The user defined the objective and kept narrowing the scope until the build had a concrete shape. The assistant implemented the mechanics needed to execute that scope.
The practical design rule was: preserve provenance, validate before normalization, canonicalize before scoring, and mark derived outputs honestly.
What Was Determined By Human Direction
These were not only isolated feature requests. They were the user-directed structure of the investigation and therefore count as human-directed build intent.
- Use real Volve data instead of a hypothetical demo schema.
- Validate all data before normalization.
- Support WAN access through MinIO and the app UI.
- Normalize all major data classes, not only high-priority subsets.
- Keep the workflow explicit and visible in the UI.
- Export outputs so the build can be inspected and defended.
- Explain clearly what is human, what is derived, and what is AI.

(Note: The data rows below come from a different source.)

-- ==== Sys2Proof/Laws/EffectRingCtl.lean ====
section
/-! SUPPORT. Rings enabled and disabled, EVT_n released, and the records that the fabric posts. -/

set_option Elab.async false

namespace Sys2Proof.Machine

/-! ### Fields of the word that a bus write leaves -/

theorem fieldsApart_at {fs : List FieldDesc} {f : FieldDesc} {j : Nat} (h : fieldsApart fs = true) (hj : fs[j]? = some f) :
    f.bits.lo + f.bits.width ≤ 32 ∧ 0 < f.bits.width := by
  induction fs generalizing j with
  | nil => cases hj
  | cons x fs ih =>
    simp only [fieldsApart, Bool.and_eq_true, decide_eq_true_eq] at h
    cases j with
    | zero => cases hj; exact ⟨h.1.1.1, h.1.1.2⟩
    | succ j => exact ih h.2 hj

/-- A field that a bus write reaches takes the value written, clamped as its table says. -/
theorem IsReg.new_fld {a u k i : Nat} (h : IsReg a u k i) {s : State} {w : Word} (hx : ∀ v, s.crossClamp a v = v)
    (j : Nat) {f : FieldDesc} (hj : (regDesc u k).fields[j]? = some f) (hr : f.reached (.core 0) s.locked = true)
    (hacc : f.access = .rw ∨ f.access = .rwl) (hu : u ≠ 12 := by decide) :
    f.bits.of (s.wrote a (regDesc u k) w).new = f.clamp.apply (f.bits.of w) % 2 ^ f.bits.width := by
  have hf := regAt_apart h.at
  have hb := fieldsApart_at hf hj
  rw [State.wrote_new hx (h.2.1 ▸ hu), RegDesc.written_of j hf hj, hr]
  have h1 : (f.access != .wo) = true := by rcases hacc with e | e <;> rw [e] <;> rfl
  have h2 : f.access ≠ .w1c := by rcases hacc with e | e <;> rw [e] <;> exact fun x => nomatch x
  rw [h1, FieldDesc.written_full h2 (by omega) hb.2]
  rfl

/-! ### Writes of configuration words of the rings -/

theorem sqCfg_place : ∀ n : Fin 16, IsReg (Reg.CMD_SQn_CFG n) 2 5 n ∧ Reg.CMD_SQn_CFG n ≠ Reg.CMD_EVTCFG ∧
    elemOf (Reg.CMD_SQn_CFG n) (Reg.CMD_SQn_CFG 0) 0x20 16 = some n.val := by decide

theorem sqCfg_ne : ∀ n : Fin 16, Reg.CMD_SQn_CFG n ≠ Reg.CMD_SQn_BASE n := by decide

theorem sqCfg_noCross (s : State) (n : Fin 16) (v : Word) : s.crossClamp (Reg.CMD_SQn_CFG n) v = v := by
  have h : ∀ n : Fin 16, unitOf (Reg.CMD_SQn_CFG n) = UnitCode.cmd ∧
      elemOf (Reg.CMD_SQn_CFG n) (Reg.CMD_SQn_BASE 0) 0x20 16 = none ∧
      ((List.range 5).find? fun m => Reg.CMD_SQn_CFG n == ringBase m) = none := by decide
  obtain ⟨h1, h2, h3⟩ := h n
  unfold State.crossClamp
  simp only [h1]
  show s.clampCmd _ v = v
  unfold State.clampCmd
  rw [h2, h3]

theorem State.putCmd_cfg {s : State} {x : Wr} {n : Nat} (h1 : x.a ≠ Reg.CMD_EVTCFG)
    (h2 : elemOf x.a (Reg.CMD_SQn_CFG 0) 0x20 16 = some n) :
    (s.putCmd x).1 = (((s.setReg x.a x.new).refit (Reg.CMD_SQn_BASE n) Fld.CMD_SQn_BASE.OFFSET 32
      (32 * (s.setReg x.a x.new).sqSize n)).1).sqCfgWritten n (Fld.CMD_SQn_CFG.EN.on x.old) := by
  unfold State.putCmd
  rw [if_neg h1, h2]

/-- A base moved by a SIZE leaves everything else. -/
theorem State.refit_eq (s : State) (base : Nat) (f : Bits) (u len : Nat) :
    (s.refit base f u len).1 = { s with regs := (s.refit base f u len).1.regs } ∧
    ∀ b, b ≠ base → (s.refit base f u len).1.reg b = s.reg b := by
  unfold State.refit
  extract_lets w
  split
  · exact ⟨rfl, fun _ _ => rfl⟩
  · exact ⟨rfl, fun b hb => s.reg_setReg_other _ hb⟩

theorem State.setReg_regs (s : State) (a : Nat) (w : Word) (r : List (Nat × Word)) :
    { s.setReg a w with regs := r } = { s with regs := r } := rfl

/-- What SQ_ENABLE and RING_DISABLE write: the state with the new word and a fitted base, before the ring follows. -/
theorem State.sqCfg_stored {s : State} {n : Fin 16} {w : Word} (h : s.pwr.restoring = false) (hl : s.locked = false) :
    ∃ u : State, Stored (Reg.CMD_SQn_CFG n) (u.sqCfgWritten n (s.sqEnabled n)) (s.blockStore 0 (Reg.CMD_SQn_CFG n) w) ∧
      u = { s with regs := u.regs } ∧
      (∀ b, b ≠ Reg.CMD_SQn_BASE n → b ≠ Reg.CMD_SQn_CFG n → u.reg b = s.reg b) ∧
      u.sqEnabled n = Fld.CMD_SQn_CFG.EN.on w ∧
      u.sqSize n = clampNat 16 4096 (Fld.CMD_SQn_CFG.SIZE.of w) := by
  obtain ⟨hr, h1, h2⟩ := sqCfg_place n
  have hs := hr.stored (s := s) (w := w) (busy := false) (by decide) h (by rw [hl]; decide)
  have he := hr.new_fld (s := s) (w := w) (sqCfg_noCross s n) 4 (f := ⟨Fld.CMD_SQn_CFG.EN, .rwl, fun _ => 0, .none, false, false⟩)
    rfl (by rw [hl]; rfl) (.inr rfl)
  have hz := hr.new_fld (s := s) (w := w) (sqCfg_noCross s n) 0
    (f := ⟨Fld.CMD_SQn_CFG.SIZE, .rwl, fun _ => 16, .range 16 4096, false, false⟩) rfl (by rw [hl]; rfl) (.inr rfl)
  rw [State.put_cmd (x := s.wrote (Reg.CMD_SQn_CFG n) (regDesc 2 5) w) hr.2.1] at hs
  have ha : (s.wrote (Reg.CMD_SQn_CFG n) (regDesc 2 5) w).a = Reg.CMD_SQn_CFG n := rfl
  have ho : (s.wrote (Reg.CMD_SQn_CFG n) (regDesc 2 5) w).old = s.reg (Reg.CMD_SQn_CFG n) := rfl
  generalize s.wrote (Reg.CMD_SQn_CFG n) (regDesc 2 5) w = x at hs he hz ha ho
  rw [State.putCmd_cfg (n := n) (by rw [ha]; exact h1) (by rw [ha]; exact h2), ha, ho] at hs
  have hq := (s.setReg (Reg.CMD_SQn_CFG n) x.new).refit_eq (Reg.CMD_SQn_BASE n) Fld.CMD_SQn_BASE.OFFSET 32
    (32 * (s.setReg (Reg.CMD_SQn_CFG n) x.new).sqSize n)
  have hne : Reg.CMD_SQn_CFG n ≠ Reg.CMD_SQn_BASE n := sqCfg_ne n
  have hx : (s.setReg (Reg.CMD_SQn_CFG n) x.new).reg (Reg.CMD_SQn_CFG n) = x.new := s.reg_setReg_same _ _
  generalize ((s.setReg (Reg.CMD_SQn_CFG n) x.new).refit (Reg.CMD_SQn_BASE n) Fld.CMD_SQn_BASE.OFFSET 32
    (32 * (s.setReg (Reg.CMD_SQn_CFG n) x.new).sqSize n)).1 = u at hs hq
  refine ⟨u, hs, ?_, ?_, ?_, ?_⟩
  · exact hq.1.trans (s.setReg_regs _ _ _)
  · intro b hb hc
    rw [hq.2 b hb]; exact s.reg_setReg_other _ hc
  · unfold State.sqEnabled State.on State.fld
    rw [hq.2 _ hne, hx, show Fld.CMD_SQn_CFG.EN.of x.new = Fld.CMD_SQn_CFG.EN.of w % 2 ^ 1 from he,
      Nat.mod_eq_of_lt (Bits.of_lt Fld.CMD_SQn_CFG.EN w)]
    rfl
  · show Fld.CMD_SQn_CFG.SIZE.of (State.reg _ _) = _
    rw [hq.2 _ hne, hx, show Fld.CMD_SQn_CFG.SIZE.of x.new = clampNat 16 4096 (Fld.CMD_SQn_CFG.SIZE.of w) % 2 ^ 13 from hz]
    refine Nat.mod_eq_of_lt ?_
    unfold clampNat; omega

theorem State.fabricWord_sram (s : State) (off : Nat) (w : Word) : (s.fabricWords off [w]).sram off = w := by
  unfold State.fabricWords State.setWords State.setWords State.sram
  exact State.word_setWord_same _ _ _

/-- Numbers of the clamp counters. -/
abbrev clampNos : List Nat :=
  [15, 38, 59, 69, 78, 96, 128, 166, 184, 211, 227, 237, 257, 293, 319, 335, 348, 362, 369, 397]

- Review IP and copyright exposure.
The user was also directing the build toward a harder question: whether open data could support a defendable payload-screening proof-of-concept, how difficult that would be, what could realistically be used, and what would still be missing before the result could become part of a production monetizable application.
These requirements therefore fixed the build boundary: use open data, keep secret software out of scope, make the result inspectable by colleagues, and optimize for defendability rather than novelty claims.
They also surfaced several draft-project conclusions that were added back into the build structure:
- spatial truth needs explicit CRS/ECEF discipline,
- identity resolution across wells and packages is a first-order problem,
- “data present” is not the same as “decision-grade,”
- artifact-level canonicalization matters even when deep native decode is incomplete,
- ranking and volumetrics must be presented as heuristic outputs, not false certainties.
What Was Determined By Assistant Engineering Decisions
The user set the goals. The assistant chose the implementation mechanics.
- One PostgreSQL cluster with schema separation instead of several independent databases.
- MinIO object storage as the WAN-safe field-package source.
- Phase-based pipeline: validate, normalize, enrich, score, estimate.
- Canonical-first architecture instead of scoring from raw archives.
- Coverage audit as an explicit package completeness ledger.
- Rule-based scoring and low/mid/high volumetrics instead of pretending to have reserve-grade certainty.
- Semantic entity projection from canonical records.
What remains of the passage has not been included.